突然、ミシュリーナが手を上げ立ち上がる。

「何だ?紗理奈」

「トマと居たい!一緒に。トマにも協力して貰いたいの!」

「あ、私はその気だよ?だって、ミシュリーナに何かあったら心配だからね?」

トマ王子とミシュリーナは頷き合う。

おお、凄いね?もう、意気投合?


「あ、僕も」

「え、レクサス?レクサスも行ってくれるの?」

「って言うより、サロメ様、具合悪いでしょ?」


「「「えっ!?」」」


皆が一斉にサロメを見るとやけに赤い顔のサロメがいた。




「サロメ、言ってよ?こんなに熱あるなんて解らなかったわ」

「ふん!これくらい平気、って(にが)いわ、これ!」


結局、今日はこの街で宿を取ることをセルフィとレオリオが決めた。

そしてその宿の一室のベットの上でサロメはレクサスから薬を受け取り文句をいいながら飲み干す。

「疲れみたいだね。
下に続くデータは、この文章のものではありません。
/-- The format of a received frame that matches a carriage of Table 5.2 at the source's grouping (05 R180, R183, R190). The words
of a line follow from the lane rate, the lines and the frame rate. B-DS is not recognised. DESIGN CHOICE (log entry 73): a link of an ST 372 dual link,
whose structure the spec cites and does not give, shows a progressive 1125-line structure at the picture's rate. -/
def carriage (group lrate recScan : Nat) (f : SdiFrame) : Option Nat :=
  match rateOfPeriod f.period with
  | none => none
  | some r =>
    let n := nominalRate r
    let raster := rasterOf group (lrate / 2) f.lines n
    let scan := scanOf f.fields f.pid recScan
    let sizes := decide (f.words * f.lines * n * 10 = pairRate (lrate / 2) * 1000000)
    let parity := decide (lrate % 2 = (if rateDen r = 1 then 0 else 1))
    let scans := scan = 0 || (raster = 2 && group = 0 && lrate / 2 = 0 && (scan = 2 || n = 25 || n = 30))
    if raster = 0 || !sizes || !parity || !scans || (lrate / 2 = 1 && f.level = 3) then none
    else some (raster * 4096 + scan * 1024 + r)

/-- The structure that consecutive frames are compared by (05 R188). The rate is compared by its code. -/
def structOf (f : SdiFrame) : SdiStruct :=
  ⟨f.lines, f.words, f.fields, match rateOfPeriod f.period with | some r => r | none => 16 + f.period⟩

/-! ### A received frame -/

/-- The checks of Table 5.4 that a frame fails, as a mask (05 R193); the audio of a lane that is not read is ignored (R196). -/
def checkMask (f : SdiFrame) (reads skew : Bool) : Nat :=
  let pidBad := match f.pid with
    | none => f.pidDue
    | some p => !p.good || p.contradicts
  b2n (0 < f.crcLines) + 2 * b2n (0 < f.lnLines) + 4 * b2n (0 < f.trsLines) + 8 * b2n f.fieldBad + 16 * b2n pidBad
    + 32 * b2n (f.anc.any (fun a => !a.good)) + 64 * b2n (reads && 0 < f.audCor + f.audUnc) + 128 * b2n skew

/-- The counters of Table 5.4: `first` is the lane whose block counts for a group, `reads` whether this lane's audio and
ancillary packets are read (05 R193, R196). -/
def State.countChecks (s : State) (lane first : Nat) (reads skew : Bool) (f : SdiFrame) (m : Nat) : State :=
  let s := (s.bump (R.RX_CRC_LINES lane) f.crcLines).bump (R.RX_LN_LINES lane) f.lnLines
  let s := (s.bump (R.RX_TRS_LINES lane) f.trsLines).bump (R.RX_FIELD_FRAMES lane) (b2n f.fieldBad)
  let s := (s.bump (R.RX_PID_FRAMES lane) (bits m 4 4)).bump (R.RX_ANC_DROP lane) (f.anc.filter (fun a => !a.good)).length
  let s := s.bump (R.RX_SKEW_FRAMES lane) (b2n skew)
  if reads then
    ((s.bump (R.RX_AUD_COR first) f.audCor).bump (R.RX_AUD_UNC first) f.audUnc).bump (R.RX_AUD_RATE first) f.badRate.length
  else s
今日、ゆっくり眠れば大丈夫だよ」

そんなサロメにレオリオはお医者様対応だ。

「レクサスの薬はよく効くんだからね?サロメ。レクサスありがとう。本当に会えて良かったわ。それに薬、いつも常備してるなんてさすがね?」

「・・・・レクサス殿には礼を言う」

ベットの上でソッポを向きながらだがサロメは手の脈を計るレクサスにそう礼を言う。

「いいえ。サロメ様。『印』持ちといつも一緒は大変でしょう?たまにはハッキリ言えばいいのですよ。休みたいって」

ツンツンサロメにレクサスはニッコリ微笑む。

お?サロメ、顔が赤いのは熱だけじゃ無さそうだな。


「貴方に言われなくともセル兄様もフリードもちゃんと私の事は見てるわ」

「そう。なら今回はよっぽど急いでるんだ。ては余計に無理しないで?貴女は普通の女性なのだから。ミシュリーナもね?」

サロメが心配で一緒に着いているミシュリーナの頭を撫でながらレクサスはそうサロメに助言した。

「シルフィーヌに出来る事は私だって!」

「出来ない。そんな事言うなら今すぐ引き返して。今回の様に足手纏いとなる」

やけに厳しいレクサスの言葉にサロメは睨み返す。

「この私に、無礼な!!」


「サロメ、止めて。レクサスの言う事は本当の事だから」

「えっ!ひどい!リョウ、私の事、そう思ってたの!?」

「サロメ、俺は貴女の力も借りたいからこう言ってる。それにセルフィ様とフリードと一緒に行きたいなら約束だ。今回みたいに我慢しないで早目に言うって。じゃないと置いていく」

「そうだよ?サロメ様、言ってよ?私みたいに素直にね?じゃないと心配で任務遂行できないよね?リョウ?」

「ミシュリーナまで!もうっ・・・・」

「約束、サロメ。必ず守って」

「・・・・わかったわよ、リョウ」

「あ、今日はサロメ様の横で寝る!私。リョウも寝よう?ほら、ベットくっつけたら3人眠れるわ?」

「うん。そうしようか?でも明日からの事、先に話してくるわ。レクサス、協力して」

「任せてよ」


レクサス無しでは陥落出来ぬ!!ヤンデレ二人組!!

(レオリオだよ!ルカだよ!)


頼んだよ、レクサス!!




久々のレオリオとルカはやはりヤンデレ・・・

一馬は頑固・・・

まとまるのかな?こいつら・・・・


今日もお読み頂きありがとうございました!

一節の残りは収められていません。